Mouat no piensa en abrir nuevos locales: “No es una cadena, es un espacio único y no replicable. Lo entiendo desde la lógica del oficio, del artesanado, y no desde la lógica de la industria. Tiene la misma esencia del sello”. La librería Lolita lleva el nombre de la editorial independiente que fundó en 2010 y que —con colecciones de crónica, ensayo, poesía, cuentos, narrativa, humor— ha logrado sobrevivir con éxito en el pequeño mercado chileno. La serie sobre equipos de fútbol locales fue un puntazo: Soy de la U, Soy del Colo, Soy de la Católica, entre otros, en la que cada escritor hizo una memoria personal del equipo de sus amores y los lanzamientos fueron un espectáculo único. Estuvieron meses en las listas de los más leídos en Chile. “Nos permitió llegar a lectores que habitualmente no leen”, relata Mouat. Pero explica que la editorial no tiene como objetivo central los éxitos comerciales y que, por su diversidad de títulos, es difícil de clasificarla: “Pensamos simplemente en publicar los libros que nos gustan”.

Poco antes de la conversación frente al escaparate, en una cafetería coqueta y bulliciosa a pocos metros, el escritor saluda a los camareros y vecinos con la familiaridad de quien ha vivido en el barrio toda la vida, aunque entre la reforma y la instalación han transcurrido apenas unos meses. Lolita se ha convertido en la única librería de esta zona bonita de la comuna de Providencia, en el oriente de Santiago, donde los automovilistas parecen pedir permiso a los cientos de ciclistas, corredores y vecinos con perros que copan el parque Pocuro en estas tardes exquisitas de primavera. “Aspiro a que sea un lugar vivo y diverso, nada más. Que no sea solo un lugar donde se entre y se salga para comprar libros. Que se converse, se intercambie, se lea, se disfrute, se presenten libros y discos, se puedan mostrar películas”.

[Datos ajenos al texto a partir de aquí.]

-- ==== Sys2Proof/Certificates/Slice0/Obligations.lean ====
section
/-! DEFINITION. The statements for the provers: what every command of the block does where it completes, the register conventions, the
memories, the log, the encodings and the invariant of a step. -/
open Sys2Proof Sys2Proof.Machine

/-- 04 R98, R101: an accepted write takes effect at once in a block that is not posted, and in a posted block is held until it
is applied; POSTED_WRITE_APPLY applies it and clears BUSY.
Completion (the conclusion is a next state, under conditions on the state and the operands alone): registerWrite, postedWriteApply. -/
def Obligations.RegisterWritesComplete : Prop :=
  (∀ (s : State) (t : Nat) (w : WriteAccess) (b : Blk), s.acceptsWrite w b → b.posted = false →
    exec (.registerWrite t w) s = .next ⟨s.pending,
      (s.written t w.src b).regWritten w.src b (w.addr % 0x4000) (aliasOf w.addr) w.data⟩) ∧
  (∀ (s : State) (t : Nat) (w : WriteAccess) (b : Blk), s.acceptsWrite w b → b.posted = true →
    exec (.registerWrite t w) s = .next ⟨s.pending, { s.written t w.src b with
      posted := Tbl.set (fun _ => none) s.dev.posted b.base
        (some ⟨w.addr % 0x4000, (aliasOf w.addr).code, w.data, w.src⟩) }⟩) ∧
  (∀ (s : State) (t : Nat) (b : Blk) (p : PWrite), Tbl.get (fun _ => none) s.dev.posted b.base = some p →
    exec (.postedWriteApply t b) s = .next ⟨s.pending,
      ({ s.dev.touch t with posted := Tbl.set (fun _ => none) s.dev.posted b.base none }).regWritten
        p.src b p.off (aliasOfCode p.form) p.data⟩)

/-- 04 R98, Tables 4.1, 4.2: what each alias of a write leaves in every bit of a register: a stored bit (RW, PW, RSVL) takes the
datum, is set, cleared or inverted; a W1C bit is cleared by a 1 in the base and CLR aliases; every other bit stays. R99: a command
starts on a base write alone. -/
def Obligations.AliasesFollowTable42 : Prop :=
  ∀ (b : Blk) (o : Nat) (data old : Word) (i : Nat), i < 32 →
    let stored := (b.storedMask o).testBit i
    let w1c := (b.w1cMask o).testBit i
    (writeMerge b o .base data old).getLsbD i =
        (if stored then data.getLsbD i else if w1c && data.getLsbD i then false else old.getLsbD i) ∧
    (writeMerge b o .set data old).getLsbD i = (if stored && data.getLsbD i then true else old.getLsbD i) ∧
    (writeMerge b o .clr data old).getLsbD i = (if (stored || w1c) && data.getLsbD i then false else old.getLsbD i) ∧
    (writeMerge b o .tog data old).getLsbD i = (if stored && data.getLsbD i then !old.getLsbD i else old.getLsbD i) ∧
    (writeCmd b o .base data).getLsbD i = ((b.cmdMask o).testBit i && data.getLsbD i) ∧
    writeCmd b o .set data = 0#32 ∧ writeCmd b o .clr data = 0#32 ∧ writeCmd b o .tog data = 0#32

/-- 04 R93: a read of CHIME_COUNT_LO answers the low word and latches the high one; a read of POWER_MEAS answers the readings and
restarts the PEAK_W maximum; nothing else changes. R444: an access to a block whose clock IDLE has stopped returns the device to
ACTIVE and completes.
Completion (the conclusion is a next state, under conditions on the state and the operands alone): chimeCountLoRead, powerMeasRead,
idleBlockAccess. -/
def Obligations.ReadsComplete : Prop :=
  (∀ (s : State) (t : Nat) (src : Source), s.acceptsRead src .chime 0x3000C →
    exec (.chimeCountLoRead t src) s = .next ⟨s.pending,
      ({ s.dev.touch t with chime := { s.dev.chime with hiLatch := (s.dev.chime.count >>> 32).setWidth 32 } }).emit
        [.answer src (.value (s.dev.chime.count.toNat % 2 ^ 32))]⟩) ∧
  (∀ (s : State) (t : Nat) (src : Source), s.acceptsRead src .power 0x50010 →
    exec (.powerMeasRead t src) s = .next ⟨s.pending,
      ((s.dev.touch t).setFld .power Reg.POWER_MEAS.PEAK_W 0).emit
        [.answer src (.value (s.dev.word .power 0x10).toNat)]⟩) ∧
  (∀ (s : State) (t : Nat) (w : WriteAccess) (b : Blk), s.live b → s.reached w.src → w.src.isVf = false → w.size ≠ 8 → s.dev.readErr w.src w.addr w.size = none →
    target w.src w.addr = some (b, false) → b.idleStops = true → s.dev.powerState = 1 →
    exec (.idleBlockAccess t false w) s = .next ⟨s.pending,
      ((s.dev.touch t).setPower 0).emit [.answer w.src (.value
        (readPart ((s.dev.touch t).readReg b (w.addr % 0x4000 / 4 * 4)).toNat w.addr w.size))]⟩) ∧
  (∀ (s : State) (t : Nat) (w : WriteAccess) (b : Blk), s.acceptsWrite w b → s.dev.altered b = false →
    b.idleStops = true → s.dev.powerState = 1 →
    exec (.idleBlockAccess t true w) s = .next ⟨s.pending,
      ((((s.dev.touch t).setPower 0).emit [.answer w.src .done]).noteFirstWrite w.src.lodge).regWritten
        w.src b (w.addr % 0x4000) (aliasOf w.addr) w.data⟩)
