/-! ### setFldI -/
section
variable (d : Dev) (b : Blk) (f : Fld) (i v : Nat)
@[simp] theorem Dev.setFldI_now : (d.setFldI b f i v).now = d.now := rfl
@[simp] theorem Dev.setFldI_sent : (d.setFldI b f i v).sent = d.sent := rfl
@[simp] theorem Dev.setFldI_freeCnt : (d.setFldI b f i v).freeCnt = d.freeCnt := rfl
@[simp] theorem Dev.setFldI_rsvlDoc : (d.setFldI b f i v).rsvlDoc = d.rsvlDoc := rfl
@[simp] theorem Dev.setFldI_posted : (d.setFldI b f i v).posted = d.posted := rfl
@[simp] theorem Dev.setFldI_hbm : (d.setFldI b f i v).hbm = d.hbm := rfl
@[simp] theorem Dev.setFldI_gh : (d.setFldI b f i v).gh = d.gh := rfl
@[simp] theorem Dev.setFldI_bench : (d.setFldI b f i v).bench = d.bench := rfl
@[simp] theorem Dev.setFldI_tray : (d.setFldI b f i v).tray = d.tray := rfl
@[simp] theorem Dev.setFldI_trayFree : (d.setFldI b f i v).trayFree = d.trayFree := rfl
@[simp] theorem Dev.setFldI_synd : (d.setFldI b f i v).synd = d.synd := rfl
@[simp] theorem Dev.setFldI_rewrites : (d.setFldI b f i v).rewrites = d.rewrites := rfl
@[simp] theorem Dev.setFldI_clkOn : (d.setFldI b f i v).clkOn = d.clkOn := rfl
@[simp] theorem Dev.setFldI_arrFail : (d.setFldI b f i v).arrFail = d.arrFail := rfl
@[simp] theorem Dev.setFldI_defFail : (d.setFldI b f i v).defFail = d.defFail := rfl
@[simp] theorem Dev.setFldI_arrNew : (d.setFldI b f i v).arrNew = d.arrNew := rfl
@[simp] theorem Dev.setFldI_defNew : (d.setFldI b f i v).defNew = d.defNew := rfl
@[simp] theorem Dev.setFldI_chime : (d.setFldI b f i v).chime = d.chime := rfl
@[simp] theorem Dev.setFldI_beds : (d.setFldI b f i v).beds = d.beds := rfl
@[simp] theorem Dev.setFldI_items : (d.setFldI b f i v).items = d.items := rfl
@[simp] theorem Dev.setFldI_itemSeq : (d.setFldI b f i v).itemSeq = d.itemSeq := rfl
@[simp] theorem Dev.setFldI_toIssue : (d.setFldI b f i v).toIssue = d.toIssue := rfl
@[simp] theorem Dev.setFldI_shedFree : (d.setFldI b f i v).shedFree = d.shedFree := rfl
@[simp] theorem Dev.setFldI_loader : (d.setFldI b f i v).loader = d.loader := rfl
@[simp] theorem Dev.setFldI_owners : (d.setFldI b f i v).owners = d.owners := rfl
@[simp] theorem Dev.setFldI_engFail : (d.setFldI b f i v).engFail = d.engFail := rfl
@[simp] theorem Dev.setFldI_plots : (d.setFldI b f i v).plots = d.plots := rfl
@[simp] theorem Dev.setFldI_furs : (d.setFldI b f i v).furs = d.furs := rfl
@[simp] theorem Dev.setFldI_rills : (d.setFldI b f i v).rills = d.rills := rfl
@[simp] theorem Dev.setFldI_sieves : (d.setFldI b f i v).sieves = d.sieves := rfl
@[simp] theorem Dev.setFldI_mowers : (d.setFldI b f i v).mowers = d.mowers := rfl
@[simp] theorem Dev.setFldI_claimed : (d.setFldI b f i v).claimed = d.claimed := rfl
@[simp] theorem Dev.setFldI_taken : (d.setFldI b f i v).taken = d.taken := rfl
@[simp] theorem Dev.setFldI_log : (d.setFldI b f i v).log = d.log := rfl
@[simp] theorem Dev.setFldI_queues : (d.setFldI b f i v).queues = d.queues := rfl
@[simp] theorem Dev.setFldI_hostCmds : (d.setFldI b f i v).hostCmds = d.hostCmds := rfl
@[simp] theorem Dev.setFldI_fns : (d.setFldI b f i v).fns = d.fns := rfl
@[simp] theorem Dev.setFldI_msix : (d.setFldI b f i v).msix = d.msix := rfl
@[simp] theorem Dev.setFldI_msixPend : (d.setFldI b f i v).msixPend = d.msixPend := rfl
@[simp] theorem Dev.setFldI_pcie0 : (d.setFldI b f i v).pcie0 = d.pcie0 := rfl
@[simp] theorem Dev.setFldI_pcie1 : (d.setFldI b f i v).pcie1 = d.pcie1 := rfl
@[simp] theorem Dev.setFldI_vfRegs : (d.setFldI b f i v).vfRegs = d.vfRegs := rfl
@[simp] theorem Dev.setFldI_ports : (d.setFldI b f i v).ports = d.ports := rfl
@[simp] theorem Dev.setFldI_gates : (d.setFldI b f i v).gates = d.gates := rfl
@[simp] theorem Dev.setFldI_gateWaits : (d.setFldI b f i v).gateWaits = d.gateWaits := rfl
@[simp] theorem Dev.setFldI_bars : (d.setFldI b f i v).bars = d.bars := rfl
@[simp] theorem Dev.setFldI_msgId : (d.setFldI b f i v).msgId = d.msgId := rfl
@[simp] theorem Dev.setFldI_wepochs : (d.setFldI b f i v).wepochs = d.wepochs := rfl
@[simp] theorem Dev.setFldI_wadvanced : (d.setFldI b f i v).wadvanced = d.wadvanced := rfl
@[simp] theorem Dev.setFldI_trugWait : (d.setFldI b f i v).trugWait = d.trugWait := rfl
@[simp] theorem Dev.setFldI_trugs : (d.setFldI b f i v).trugs = d.trugs := rfl
@[simp] theorem Dev.setFldI_lost : (d.setFldI b f i v).lost = d.lost := rfl
@[simp] theorem Dev.setFldI_chimeOut : (d.setFldI b f i v).chimeOut = d.chimeOut := rfl
@[simp] theorem Dev.setFldI_wards : (d.setFldI b f i v).wards = d.wards := rfl
@[simp] theorem Dev.setFldI_clks : (d.setFldI b f i v).clks = d.clks := rfl
@[simp] theorem Dev.setFldI_lodges : (d.setFldI b f i v).lodges = d.lodges := rfl
@[simp] theorem Dev.setFldI_hold : (d.setFldI b f i v).hold = d.hold := rfl
@[simp] theorem Dev.setFldI_switch : (d.setFldI b f i v).switch = d.switch := rfl
@[simp] theorem Dev.setFldI_pwr : (d.setFldI b f i v).pwr = d.pwr := rfl
@[simp] theorem Dev.setFldI_trainT : (d.setFldI b f i v).trainT = d.trainT := rfl
@[simp] theorem Dev.setFldI_scrub : (d.setFldI b f i v).scrub = d.scrub := rfl
end
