/-- A well-formed token is acknowledged, and meets its group where the group is enabled (R354, R355). -/
theorem exec_barrierTokenReceive_of_wf {w0 : Nat} (hrecv : d.recvShort p 1 bytes = (d1, some q)) (hw0 : numAt q 0 8 = w0)
    (hlow : bitsOf w0 39 36 = 0) (hhigh : bitsOf w0 47 41 = 0) (hword : bitsOf (numAt q 8 8) 63 16 = 0)
    (hrest : allZero (q.drop 16) = true) :
    let d2 := d1.queueShort p (.sack w0)
    let g := bitsOf w0 35 32
    exec (.barrierTokenReceive t p bytes) s = .next ⟨s.pending,
      if d2.fldI (.obotil 0) Reg.BAR_CFG.ENABLE g = 0 then d2 else d2.token g w0⟩ := by
  rw [exec_barrierTokenReceive, execBarrierTokenReceive, State.run_of_live hlive, hd, hup, hrecv]
  simp only [hw0, hlow, hhigh, hword, hrest, ne_eq, not_true_eq_false, decide_false, Bool.not_true, Bool.or_self,
    Bool.false_eq_true, if_false]

theorem exec_sackReceive_of_wf {w0 g : Nat} (hrecv : d.recvShort p 2 bytes = (d1, some q)) (hw0 : numAt q 0 8 = w0)
    (hg : bitsOf w0 35 32 = g) (hrest : allZero (q.drop 8) = true) :
    exec (.sackReceive t p bytes) s = .next ⟨s.pending, d1.setBar g { d1.bar g with
      unsacked := (d1.bar g).unsacked.filter (fun u => !(u.1 == p && u.2.1 == w0)) }⟩ := by
  rw [exec_sackReceive, execSackReceive, State.run_of_live hlive, hd, hup, hrecv]
  simp only [hw0, hg, hrest, Bool.not_true, Bool.false_eq_true, if_false]

end

theorem exec_barrier_of_arriving {bed g : Nat} {i : Item} (hlive : s.live (.obotil 0))
    (harr : d.arriving bed [0, 1] (fun c => c.kind == .barrier) = some i) (hg : cmdNum i.cfg.cmd 0 1 % 16 = g) :
    let d1 := (d.acceptItem i.seq).setBar g { d.bar g with active := (d.bar g).active ++ [i.seq] }
    exec (.barrier t bed) s = .next ⟨s.pending,
      if d.fldI (.obotil 0) Reg.BAR_CFG.ENABLE g = 0 then
        Dev.haltBed { d with items := d.items.filter (fun j => j.seq != i.seq) } bed 3
      else if d.barLeads g then
        d1.sendToken g (tokenWord ((d.barGen g + (d.bar g).active.length) % 2 ^ 32) g 0 d.devId)
      else Dev.actHeld g ((d1.bar g).held.length) d1⟩ := by
  rw [exec_barrier, execBarrier, State.run_of_live hlive, hd, harr]
  simp only [hg]

theorem exec_tokenRetransmit_of_due {g : Nat} {u : Nat × Nat × Nat} (hlive : s.live (.obotil 0))
    (hdue : (d.bar g).unsacked.find? (fun u => decide (u.2.2 + 6400 ≤ d.now) && d.portUp u.1) = some u) :
    exec (.tokenRetransmit t g) s = .next ⟨s.pending, (d.queueShort u.1 (.token u.2.1)).setBar g { d.bar g with
      unsacked := (d.bar g).unsacked.map (fun v => if v = u then (u.1, u.2.1, d.now) else v) }⟩ := by
  rw [exec_tokenRetransmit, execTokenRetransmit, State.run_of_live hlive, hd]
  simp only [Nat.reduceMul, hdue]

end

/-- Settles O33: each clause by the rule of its command. -/
theorem barriersComplete : Obligations.BarriersComplete := by
  unfold Obligations.BarriersComplete
  refine ⟨?barrier, ?token, ?sack, ?retransmit⟩
  case barrier =>
    intro s t bed i hlive d harr g n gone d1
    exact exec_barrier_of_arriving rfl hlive harr rfl
  case token =>
    intro s t p bytes q hlive hup r w0 g hq hlow hhigh hword hrest d
    exact exec_barrierTokenReceive_of_wf rfl hlive hup (Prod.ext rfl hq) rfl hlow hhigh hword hrest
  case sack =>
    intro s t p bytes q hlive hup r w0 g hq hrest
    exact exec_sackReceive_of_wf rfl hlive hup (Prod.ext rfl hq) rfl rfl hrest
  case retransmit =>
    intro s t g p w0 t0 hlive d hdue
    exact exec_tokenRetransmit_of_due (u := (p, w0, t0)) rfl hlive hdue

El nombre de Lolita no se debe a la novela de Nabokov. La anécdota es bastante sencilla: su hija mayor, Antonia, tenía unos cuatro años cuando bautizó con ese nombre a la cachorra de pastor alemán de la casa. El dibujo de la perrita se transformó en el símbolo de la marca que está en cada uno de los libros de la editorial, en el letrero de la entrada de la librería y en un cartel de dos metros que cuenta su historia y que señala que “era una hembra hermosa, inquieta, juguetona, distinguida”. Antonia ahora tiene 25 años, es licenciada en Letras y junto a toda la familia es parte fundamental del engranaje de este espacio que parece querer volver a los orígenes. El fundador tiene confianza: “La tendencia mundial es que se cierren las librerías de papel, pero pienso que hay un espacio. ¿Quién dijo que el mundo de los libros era tan masivo? Hay algunos que son leídos por miles de personas, y otros, por personas que se pueden contar con los dedos de una mano. Y eso no habla necesariamente de la calidad”.

Mouat ha tenido muchas vidas. Antes de convertirse en escritor, dueño de su propia editorial y ahora en librero —todo el círculo productivo de un libro— fue un reconocido periodista. Comenzó en 1983 en la revista de oposición a la dictadura APSI; con los años se especializó en fútbol, deporte que le apasiona, aunque su verdadero oficio estaba en contar todo tipo de historias que pasaban desapercibidas frente a miradas desatentas. En 2001 publicó El empampado Riquelme, un libro en el que reconstruye el destino de un personaje que lo obsesionó desde que supo de su existencia en el breve de un periódico: Julio Riquelme, un hombre que desapareció en 1956 cuando viajaba con destino a Iquique, en el norte de Chile, y cuyos restos fueron encontrados décadas después en medio del desierto. El texto es una de las joyas de la no ficción en Chile, se lee en las escuelas de periodismo y fue tal vez la primera de las obras en que Mouat sacó del olvido a hombres y mujeres entrañables de este país.

Desde hace un tiempo decidió dejarlo todo y concentrarse en su editorial y la librería. Lo único que conservará serán sus talleres de lectura, que desde ahora funcionarán en el sótano de Lolita.